Mendengar ucapan si tetangga, perempuan
itu teringat lagi kata-kata ang dituliskan bibinya. “Rahasia untuk memecahkan
masalahmu adalah memberi, memberi, dan memberi!” Menanggapi dua kondisi ini, ia
terdorong untuk berjalan ke dapur dan mengambil sepotong dari dua potong roti
yang masih tersisa. Ia sempat ragu untuk memberikan roti itu pada tetangga.

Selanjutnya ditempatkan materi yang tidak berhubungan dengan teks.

-- ==== Sys2Proof/Machine/Traffic.lean ====
section
/-! DEFINITION. Meters, queues, shapers and the port scheduler (chapter 11). -/

namespace Sys2Proof.Machine

/-! ### Meters (R347 to R351) -/

/-- Meter `m`. -/
def State.meter (s : State) (m : Nat) : Meter := SMap.get Meter.reset s.meters m

/-- Stores meter `m`. -/
def State.setMeter (s : State) (m : Nat) (v : Meter) : State := { s with meters := SMap.set Meter.reset s.meters m v }

/-- The amount, in 2^-16 byte, that a rate in units of 1/`d` byte for each nanosecond brings from time `t` to time `u`: over
any interval it differs from rate × time by less than one byte (R350). -/
def fillAmount (rate d t u : Nat) : Nat := rate * 65536 * u / d - rate * 65536 * t / d

/-- CIR, or the single rate, of a meter in kbit/s. -/
def Meter.cir (m : Meter) : Nat := bits m.w0.toNat 63 32
/-- PIR of a two-rate meter in kbit/s. -/
def Meter.pir (m : Meter) : Nat := bits m.w0.toNat 31 0
/-- CBS in bytes. -/
def Meter.cbs (m : Meter) : Nat := bits m.w1.toNat 63 32
/-- PBS or EBS in bytes. -/
def Meter.pbs (m : Meter) : Nat := bits m.w1.toNat 31 0

/-- The rate that a reserved flow of the meter may send, in kbit/s (R365). -/
def Meter.rate (m : Meter) : Nat := if m.alg = 1 then m.pir else if m.alg = 2 then m.cir else 0

/-- The burst that the meter lets through, in bytes (R365). -/
def Meter.burst (m : Meter) : Nat := if m.alg = 1 then m.pbs else if m.alg = 2 then m.cbs + m.pbs else 0

/-- The buckets filled up to time `now` (R350; RFC 2698 and RFC 2697). -/
def Meter.fill (m : Meter) (now : Nat) : Meter :=
  let t := min m.since now
  let a := fillAmount m.cir 8000000 t now
  if m.alg = 1 then
    { m with
      tc := min (m.tc + a) (m.cbs * 65536)
      te := min (m.te + fillAmount m.pir 8000000 t now) (m.pbs * 65536)
      since := now }
  else
    let full := m.tc + a
    { m with
      tc := min full (m.cbs * 65536)
      te := min (m.te + (full - m.cbs * 65536)) (m.pbs * 65536)
      since := now }

/-- The colour of a frame of `len` bytes and pre-colour `pre`, and the meter after it (R349). -/
def Meter.colour (m : Meter) (len pre now : Nat) : Nat × Meter :=
  if m.alg = 0 then (0, m)
  else
    let m := m.fill now
    let b := len * 65536
    let pre := if m.aware then pre else 0
    let r : Nat × Meter :=
      if m.alg = 1 then
        if pre = 2 || m.te < b then (2, m)
        else if pre = 1 || m.tc < b then (1, { m with te := m.te - b })
        else (0, { m with tc := m.tc - b, te := m.te - b })
      else if pre = 0 && decide (b ≤ m.tc) then (0, { m with tc := m.tc - b })
      else if pre ≤ 1 && decide (b ≤ m.te) then (1, { m with te := m.te - b })
      else (2, m)
    (r.1, { r.2 with
      counts := (r.2.counts.set (2 * r.1) ((r.2.counts.getD (2 * r.1) 0 + 1) % 2 ^ 48)).set (2 * r.1 + 1)
        ((r.2.counts.getD (2 * r.1 + 1) 0 + len) % 2 ^ 48) })

/-- A METER.CFG at its edge (R351): a change of anything but the rates sets the buckets full. -/
def State.applyMeter (s : State) (m alg : Nat) (aware : Bool) (w0 w1 : Word64) : State :=
  let old := s.meter m
  let keep := old.alg = alg && old.aware == aware && old.w1 == w1
  let new : Meter := { old with alg := alg, aware := aware, w0 := w0, w1 := w1 }
  s.setMeter m (if keep then new
    else { new with tc := new.cbs * 65536, te := new.pbs * 65536, since := s.tbFreeNs 0 })

/-! ### Shapers (R359) -/

/-- The bucket refilled up to `now` at `rate` Mbit/s, to at most `burst` bytes. -/
def Bucket.fill (b : Bucket) (rate burst now : Nat) : Bucket :=
  { level := min (b.level + (fillAmount rate 8000 (min b.since now) now : Nat)) ((burst * 65536 : Nat) : Int), since := now }

/-- A full bucket. -/
def Bucket.full (burst now : Nat) : Bucket := { level := ((burst * 65536 : Nat) : Int), since := now }

/-- The bucket after a change of settings from one rate and burst to another. -/
def Bucket.reshape (b : Bucket) (rate burst rate' burst' now : Nat) : Bucket :=
  if rate' = 0 then Bucket.empty
  else if rate = 0 then Bucket.full burst' now
  else
    let f := b.fill rate burst now
    { f with level := min f.level ((burst' * 65536 : Nat) : Int) }

/-- Whether a shaper lets a frame start. -/
def Bucket.permits (b : Bucket) (rate burst now : Nat) : Bool := rate == 0 || decide (0 ≤ (b.fill rate burst now).level)

/-- The bucket after the start of `n` bytes. -/
def Bucket.take (b : Bucket) (rate burst now n : Nat) : Bucket :=
  if rate = 0 then b
  else
    let f := b.fill rate burst now
    { f with level := f.level - ((n * 65536 : Nat) : Int) }

/-- The bucket of group `g` of port `p`, the port's own at 8. -/
def State.shaper (s : State) (p g : Nat) : Bucket := SMap.get Bucket.empty s.shapers (9 * p + g)

/-- Stores a group's or the port's bucket. -/
def State.setShaper (s : State) (p g : Nat) (b : Bucket) : State :=
  { s with shapers := SMap.set Bucket.empty s.shapers (9 * p + g) b }

/-- Rate and burst of a group's shaper, or of the port's at 8. -/
def State.shape (s : State) (p g : Nat) : Nat × Nat :=
  if g = 8 then (s.fld R.TM_PORT_SHAPE_RATE p, s.fld R.TM_PORT_SHAPE_BURST p)
  else (s.fld R.TM_GROUP_SHAPE_RATE (8 * p + g), s.fld R.TM_GROUP_SHAPE_BURST (8 * p + g))
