/-- Rate injection over one epoch of a lane that sends (R139): the bits of the epoch are those of its class, and a free value
on a lane without a class. -/
def State.injectRate (s : State) (n : Nat) : State :=
  if s.fld R.LANE_TEST_INJ_MODE n != 3 || !s.laneOn n || s.fld R.LANE_STAT_TX_PWR n != 0 then s
  else
    let cls := s.fld R.LANE_STAT_CLASS n
    let sent := if cls = 0 then s.freeWord.toNat else laneEpochBits cls
    let s := if cls = 0 then s.drawn else s
    let every := max (s.fld R.LANE_INJ_INTERVAL_INTERVAL n) 1 * 1024
    let acc := (s.lane n).injAcc + sent
    let s := if acc / every = 0 then s else s.emit (.inverted n (acc / every))
    (s.bump R.LANE_INJ_COUNT_COUNT n (acc / every)).updLane n (fun l => { l with injAcc := acc % every })

/-! ### The life cycle of a lane (R128) -/

/-- A request for a lane. -/
def State.askLane (s : State) (n : Nat) (enable : Bool) : State := s.lifeAsk R.LANE_STAT_LC n enable

/-- A lane that starts locks its octet's PLL, is in no parked state and sends with its taps; one that moved far in temperature
recalibrates. -/
def State.laneUp (s : State) (n : Nat) : State :=
  let s := s.takeRef (n / 8) (s.flag R.LANE_OCT_STAT_ON_NEIGHBOUR (n / 8))
  let s := if s.needsRecal n then s.calibrate n else s
  let s := ((s.setFld R.LANE_STAT_TX_PWR n 0).setFld R.LANE_STAT_RX_PWR n 0).setTaps n
  s.adapt n

/-- Both directions are Dark and nothing is received; block lock is the STF receiver's to lose. -/
def State.laneDark (s : State) (n : Nat) : State :=
  let s := (s.setFld R.LANE_STAT_TX_PWR n 4).setFld R.LANE_STAT_RX_PWR n 4
  let s := (s.signalLost n).setAmLock n false
  let s := s.setChkLock n false
  s.updLane n (fun l => { l with chk := Checker.fresh, recalTx := false, recalRx := false, outOfService := false, huntGood := 0, windowSeen := 0,
                                 windowBad := 0 })

/-! ### The drain of a port (R156, R244, R355) -/

/-- The labels of the members of a packet channel. -/
def State.labelChannel (s : State) (p label : Nat) : State :=
  (onesOf 78 (s.fld R.PORT_CHAN_TU_LO_TUS (p - 512) + s.fld R.PORT_CHAN_TU_HI_TUS (p - 512) <<< 64)).foldl (fun s t =>
    let k := 78 * s.fld R.PORT_CHAN_BIND_LANE (p - 512) + t
    (s.setFld R.STF_TU_LABEL_TX_LABEL k label).setFld R.STF_TU_LABEL_EXP_LABEL k label) s

/-- The drain of a Stopping port as far as it has come: without a link the waiting frames are flushed, and once no frame is
left the queues reach Off and the lanes are disabled, or the members of a channel become unequipped. -/
def State.settlePort (s : State) (p : Nat) : State :=
  if s.portLife p != .stopping || !(s.port p).draining then s
  else
    let s := if s.flag R.PORT_STAT_LINK_UP p then s else s.flushPort p
    if !s.portEmpty p || (s.port p).sending.isSome || (s.port p).arriving.isSome then s
    else
      let s := s.updPort p (fun q => { q with draining := false })
      let s := (s.queuesOf p).foldl (fun s q =>
        if lifeOf (s.queue q).life == .stopping && !(s.queue q).moving then s.endQueue q else s) s
      if isChannel p then s.labelChannel p 0
      else (s.lanesOf p).foldl (fun s n => s.askLane n false) s

/-! ### Lane parameters (R134) -/

/-- Whether `v` lies in the range of a parameter, on a lane that is or is not Class-112; REF_SEL names an octet by its first
lane. -/
def laneParamOk (class112 : Bool) (lane param v : Nat) : Bool :=
  match param with
  | 0x00 | 0x01 => decide (v ≤ 4)
  | 0x02 => tapsInRange class112 (tapsOf (v * 256))
  | 0x03 => decide (v < 256) && decide (-48 ≤ signed 8 v) && decide (signed 8 v ≤ 0)
  | 0x04 | 0x07 | 0x20 | 0x26 => decide (v ≤ 1)
  | 0x05 => decide (v ≤ 2)
  | 0x06 | 0x17 | 0x18 => v == 0
  | 0x10 => decide (v ≤ 3)
  | 0x11 | 0x12 => decide (v < 16) && decide (v % 8 ≤ 6)
  | 0x13 | 0x14 => true
  | 0x15 => decide (v < 1024) && bits v 7 6 == 0
  | 0x16 => decide (1 ≤ v)
  | 0x21 => decide (1 ≤ v) && decide (v ≤ 90)
  | 0x22 => decide (10 ≤ v) && decide (v ≤ 100)
  | 0x23 => decide (1 ≤ v) && decide (v ≤ 64)
  | 0x24 => decide (1 ≤ v) && decide (v ≤ 4)
  | 0x25 => decide (v ≤ 3)
  | 0x27 => decide (16 ≤ v) && decide (v ≤ 65535)
  | 0x30 => decide (v ≤ 3) && lane % 8 == 0
  | _ => false

/-- The tap word that a TXEQ_A or TXEQ_B makes of an older one. -/
def mergeTaps (old param v : Nat) : Nat :=
  if param = 0x02 then withBits old 39 8 v else if param = 0x03 then withBits old 7 0 v else old

/-- Programmed taps at their edge: in use at once with TXEQ_FIXED 1 (R132). -/
def State.applyTaps (s : State) (n w : Nat) : State :=
  let s := s.setReg R.LANE_TXEQ n w
  if s.flag R.LANE_CFG_TXEQ_FIXED n then s.setFld R.LANE_TXEQ_CUR_TAPS n w else s

/-- TEST_EN at its edge (R129). -/
def State.applyTestEn (s : State) (n v : Nat) : State :=
  match s.portOfLane n with
  | some _ => s.raiseOf EV_LANE_CFG_IGNORED n
  | none => (s.setFld R.LANE_CFG_TEST_EN n v).askLane n (v == 1)

/-- GEN at its edge (R136, R137): an enabled generator starts from all ones. -/
def State.applyGen (s : State) (n v : Nat) : State :=
  let inService : Bool := match s.portOfLane n with
    | none => false
    | some p => s.portLife p == .starting || s.portLife p == .on
  if inService then s.raiseOf EV_LANE_CFG_IGNORED n
  else
    ((s.setFld R.LANE_TEST_GEN_PAT n v).setFld R.LANE_TEST_GEN_INV n (v / 8)).updLane n (fun l => { l with
      gen := if v % 8 = 0 then [] else List.replicate 31 true, genPos := 0, injDue := 0 })

/-- CHK at its edge: the checker starts again. -/
def State.applyChk (s : State) (n v : Nat) : State :=
  (((s.setFld R.LANE_TEST_CHK_PAT n v).setFld R.LANE_TEST_CHK_INV n (v / 8)).setChkLock n false).updLane n
    (fun l => { l with chk := Checker.fresh })

/-- A lane parameter at its edge, but for what it does beyond the lane: the thinning of a port, and the recalibration of a lane that is
On. -/
def State.applyLaneCfg (s : State) (n param v : Nat) : State :=
  match param with
  | 0x00 => s.setFld R.LANE_CFG_TX_FLOOR n v
  | 0x01 => s.setFld R.LANE_CFG_RX_FLOOR n v
  | 0x02 | 0x03 => s.applyTaps n (mergeTaps (s.programmed n) param v)
  | 0x04 =>
    let was := s.flag R.LANE_CFG_TXEQ_FIXED n
    let s := s.setFld R.LANE_CFG_TXEQ_FIXED n v
    if v = 1 && !was then s.setFld R.LANE_TXEQ_CUR_TAPS n (s.programmed n) else s
  | 0x05 =>
    if v = 2 then
      let s := s.setFld R.LANE_CFG_RX_ADAPT n 0
      if s.laneOn n then s.adapt n else s
    else s.setFld R.LANE_CFG_RX_ADAPT n v
  | 0x06 => if s.laneOn n then s else s.calibrate n
  | 0x07 => s.applyTestEn n v
  | 0x10 => (s.setFld R.LANE_CFG_LOOPBACK n v).updLane n (fun l => { l with injDue := 0 })
  | 0x11 => s.applyGen n v
  | 0x12 => s.applyChk n v
  | 0x13 => s.setReg R.LANE_USER_PAT n (withBits (s.reg R.LANE_USER_PAT n) 63 32 v)
  | 0x14 => s.setReg R.LANE_USER_PAT n (withBits (s.reg R.LANE_USER_PAT n) 31 0 v)
  | 0x15 =>
    ((s.setFld R.LANE_TEST_INJ_MODE n (bits v 9 8)).setFld R.LANE_TEST_INJ_BURST n (bits v 5 0)).updLane n
      (fun l => { l with injAcc := 0 })
  | 0x16 => (s.setFld R.LANE_INJ_INTERVAL_INTERVAL n v).updLane n (fun l => { l with injAcc := 0 })
  | 0x17 => s.injectFire n
  | 0x18 => (s.setFld R.LANE_CHK_BITS_COUNT n 0).setFld R.LANE_CHK_ERRS_COUNT n 0
  | 0x20 => s.setFld R.LANE_THIN_AUTO n v
  | 0x21 => s.setFld R.LANE_THIN_LOW n v
  | 0x22 => s.setFld R.LANE_THIN_HIGH n v
  | 0x23 => s.setFld R.LANE_THIN_EPOCHS n v
  | 0x24 => s.setFld R.LANE_THIN_PARK n v
  | 0x25 => s.setFld R.LANE_THIN_MIN n v
  | 0x26 => s.setFld R.LANE_THIN_PARTNER_DECL n v
  | 0x27 => s.setFld R.LANE_THIN_WAKE_KIB n v
  | 0x30 =>
    let s := (s.setFld R.LANE_OCT_REF_AUTO_BACKUP (n / 8) (v / 2)).setFld R.LANE_OCT_REF_SOURCE (n / 8) v
    s.takeRef (n / 8) (v % 2 == 1)
  | _ => s

/-- REFCLK_LOSS. -/
def execRefclkLoss (octet : Fin 64) (s : State) : Host.Outcome State Fault Refusal :=
  .next (s.awake (fun s => s.refLoss octet.val))

/-- BACKGROUND_RECAL (R130): a lane that is Active or Quiet is recalibrated, without errors. -/
def execBackgroundRecal (lane : Fin 512) (s : State) : Host.Outcome State Fault Refusal :=
  .next (s.awake (fun s =>
    let n := lane.val
    if s.laneOn n && (decide (s.fld R.LANE_STAT_TX_PWR n ≤ 1) || decide (s.fld R.LANE_STAT_RX_PWR n ≤ 1)) then
    s.calibrate n else s))

/-- CHECKER_SAMPLE. -/
def execCheckerSample (lane : Fin 512) (bits : List Bool) (s : State) : Host.Outcome State Fault Refusal :=
  .next (s.awake (fun s => s.checkerSample lane.val bits))

/-- ALIGNMENT_MARKER_LOCK. -/
def execAlignmentMarkerLock (lane : Fin 512) (locked deskewed : Bool) (s : State) : Host.Outcome State Fault Refusal :=
  .next (s.awake (fun s =>
    let s := s.alignmentLock lane.val locked deskewed
    match s.portOfLane lane.val with
    | some p => s.settlePort p
    | none => s))

end Sys2Proof.Machine
end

Tetapi, kata-kata bibinya terngiang lagi: “Rahasia untuk memecahkan masalahmu
adakah memberi, memberi, dan memberi!” Ia merenung lagi sejenak. Lalu
diambilnya lagi satu roti yang tersisa. Dua roti itu dibungkus lalu diserahkan
pada tetangganya seraya meminta maaf karena tidak ada lagi yang bisa ia
berikan. Si tetangga lalu menerima dengan senang hati dua potong roti itu,
tanpa menyadari bahwa yang ia bawa adalah makanan terakhir yang ada di rumah
itu.
Setelah itu, hal-hal yang terjadi
berikutnya mungkin terkesan dibesar-besarkan walau kenyataannya memang demikian.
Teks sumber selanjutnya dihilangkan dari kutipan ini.